WHAT IS EXPECTED ▸ Nothing after the line containing "s.cur := rfl" belongs in the answer; write out exactly every line from the start of the material up to it, including it.

RECORD EXTRACTS ▸
-- ==== Sys2Proof/Laws/State.lean ====
section
/-! SUPPORT. What each update of the state leaves: one equation per field and update, so that a proof need not unfold a record update. -/

namespace Sys2Proof.Machine


/-! ### setCtx -/

@[simp] theorem setCtx_gtc (s : State) (c : Ctx) : (setCtx s c).gtc = s.gtc := rfl
@[simp] theorem setCtx_cur (s : State) (c : Ctx) : (setCtx s c).cur = s.cur := rfl
@[simp] theorem setCtx_others (s : State) (c : Ctx) : (setCtx s c).others = s.others := rfl
@[simp] theorem setCtx_mem (s : State) (c : Ctx) : (setCtx s c).mem = s.mem := rfl
@[simp] theorem setCtx_tiles (s : State) (c : Ctx) : (setCtx s c).tiles = s.tiles := rfl
@[simp] theorem setCtx_quads (s : State) (c : Ctx) : (setCtx s c).quads = s.quads := rfl
@[simp] theorem setCtx_dies (s : State) (c : Ctx) : (setCtx s c).dies = s.dies := rfl
@[simp] theorem setCtx_galleys (s : State) (c : Ctx) : (setCtx s c).galleys = s.galleys := rfl
@[simp] theorem setCtx_net (s : State) (c : Ctx) : (setCtx s c).net = s.net := rfl
@[simp] theorem setCtx_hub (s : State) (c : Ctx) : (setCtx s c).hub = s.hub := rfl
@[simp] theorem setCtx_races (s : State) (c : Ctx) : (setCtx s c).races = s.races := rfl
@[simp] theorem setCtx_asides (s : State) (c : Ctx) : (setCtx s c).asides = s.asides := rfl
@[simp] theorem setCtx_freeCtr (s : State) (c : Ctx) : (setCtx s c).freeCtr = s.freeCtr := rfl
@[simp] theorem setCtx_agenda (s : State) (c : Ctx) : (setCtx s c).agenda = s.agenda := rfl
@[simp] theorem setCtx_core_released (s : State) (c : Ctx) : (setCtx s c).core.released = s.core.released := rfl
@[simp] theorem setCtx_core_issuing (s : State) (c : Ctx) : (setCtx s c).core.issuing = s.core.issuing := rfl
@[simp] theorem setCtx_core_ctx (s : State) (c : Ctx) : (setCtx s c).core.ctx = c := rfl
@[simp] theorem setCtx_core_slots (s : State) (c : Ctx) : (setCtx s c).core.slots = s.core.slots := rfl
@[simp] theorem setCtx_core_nextIssue (s : State) (c : Ctx) : (setCtx s c).core.nextIssue = s.core.nextIssue := rfl
@[simp] theorem setCtx_core_holdSince (s : State) (c : Ctx) : (setCtx s c).core.holdSince = s.core.holdSince := rfl
@[simp] theorem setCtx_core_holdSwitch (s : State) (c : Ctx) : (setCtx s c).core.holdSwitch = s.core.holdSwitch := rfl
@[simp] theorem setCtx_core_ir (s : State) (c : Ctx) : (setCtx s c).core.ir = s.core.ir := rfl
@[simp] theorem setCtx_core_selectedAt (s : State) (c : Ctx) : (setCtx s c).core.selectedAt = s.core.selectedAt := rfl
@[simp] theorem setCtx_core_starts (s : State) (c : Ctx) : (setCtx s c).core.starts = s.core.starts := rfl
@[simp] theorem setCtx_core_turns (s : State) (c : Ctx) : (setCtx s c).core.turns = s.core.turns := rfl
@[simp] theorem setCtx_core_segs (s : State) (c : Ctx) : (setCtx s c).core.segs = s.core.segs := rfl
@[simp] theorem setCtx_core_bootSeg (s : State) (c : Ctx) : (setCtx s c).core.bootSeg = s.core.bootSeg := rfl
@[simp] theorem setCtx_core_fetches (s : State) (c : Ctx) : (setCtx s c).core.fetches = s.core.fetches := rfl
@[simp] theorem setCtx_core_rf (s : State) (c : Ctx) : (setCtx s c).core.rf = s.core.rf := rfl
@[simp] theorem setCtx_core_acc (s : State) (c : Ctx) : (setCtx s c).core.acc = s.core.acc := rfl
@[simp] theorem setCtx_core_pw (s : State) (c : Ctx) : (setCtx s c).core.pw = s.core.pw := rfl
@[simp] theorem setCtx_core_tags (s : State) (c : Ctx) : (setCtx s c).core.tags = s.core.tags := rfl
@[simp] theorem setCtx_core_scales (s : State) (c : Ctx) : (setCtx s c).core.scales = s.core.scales := rfl
@[simp] theorem setCtx_core_quires (s : State) (c : Ctx) : (setCtx s c).core.quires = s.core.quires := rfl
@[simp] theorem setCtx_core_freed (s : State) (c : Ctx) : (setCtx s c).core.freed = s.core.freed := rfl
@[simp] theorem setCtx_core_copies (s : State) (c : Ctx) : (setCtx s c).core.copies = s.core.copies := rfl
@[simp] theorem setCtx_core_lastTid (s : State) (c : Ctx) : (setCtx s c).core.lastTid = s.core.lastTid := rfl
@[simp] theorem setCtx_core_log (s : State) (c : Ctx) : (setCtx s c).core.log = s.core.log := rfl
@[simp] theorem setCtx_core_journal (s : State) (c : Ctx) : (setCtx s c).core.journal = s.core.journal := rfl
@[simp] theorem setCtx_core_amo (s : State) (c : Ctx) : (setCtx s c).core.amo = s.core.amo := rfl
@[simp] theorem setCtx_core_divs (s : State) (c : Ctx) : (setCtx s c).core.divs = s.core.divs := rfl
@[simp] theorem setCtx_core_seqNo (s : State) (c : Ctx) : (setCtx s c).core.seqNo = s.core.seqNo := rfl
@[simp] theorem setCtx_core_dropped (s : State) (c : Ctx) : (setCtx s c).core.dropped = s.core.dropped := rfl
@[simp] theorem setCtx_core_sendSeq (s : State) (c : Ctx) : (setCtx s c).core.sendSeq = s.core.sendSeq := rfl
@[simp] theorem setCtx_core_stopAt (s : State) (c : Ctx) : (setCtx s c).core.stopAt = s.core.stopAt := rfl
@[simp] theorem setCtx_core_haltStop (s : State) (c : Ctx) : (setCtx s c).core.haltStop = s.core.haltStop := rfl
@[simp] theorem setCtx_core_haltGroup (s : State) (c : Ctx) : (setCtx s c).core.haltGroup = s.core.haltGroup := rfl
@[simp] theorem setCtx_core_haltReq (s : State) (c : Ctx) : (setCtx s c).core.haltReq = s.core.haltReq := rfl
@[simp] theorem setCtx_core_resume (s : State) (c : Ctx) : (setCtx s c).core.resume = s.core.resume := rfl
@[simp] theorem setCtx_core_ranFor (s : State) (c : Ctx) : (setCtx s c).core.ranFor = s.core.ranFor := rfl
@[simp] theorem setCtx_core_plb (s : State) (c : Ctx) : (setCtx s c).core.plb = s.core.plb := rfl
@[simp] theorem setCtx_core_galley (s : State) (c : Ctx) : (setCtx s c).core.galley = s.core.galley := rfl
@[simp] theorem setCtx_core_fences (s : State) (c : Ctx) : (setCtx s c).core.fences = s.core.fences := rfl
@[simp] theorem setCtx_core_engSeq (s : State) (c : Ctx) : (setCtx s c).core.engSeq = s.core.engSeq := rfl
@[simp] theorem setCtx_core_gtcSeen (s : State) (c : Ctx) : (setCtx s c).core.gtcSeen = s.core.gtcSeen := rfl
@[simp] theorem setCtx_core_accepted (s : State) (c : Ctx) : (setCtx s c).core.accepted = s.core.accepted := rfl
@[simp] theorem setCtx_core_answer (s : State) (c : Ctx) : (setCtx s c).core.answer = s.core.answer := rfl
@[simp] theorem setCtx_core_asked (s : State) (c : Ctx) : (setCtx s c).core.asked = s.core.asked := rfl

ANSWER FOR THE TASK ▸
-- ==== Sys2Proof/Laws/State.lean ====
section
/-! SUPPORT. What each update of the state leaves: one equation per field and update, so that a proof need not unfold a record update. -/

namespace Sys2Proof.Machine


/-! ### setCtx -/

@[simp] theorem setCtx_gtc (s : State) (c : Ctx) : (setCtx s c).gtc = s.gtc := rfl
@[simp] theorem setCtx_cur (s : State) (c : Ctx) : (setCtx s c).cur = s.cur := rfl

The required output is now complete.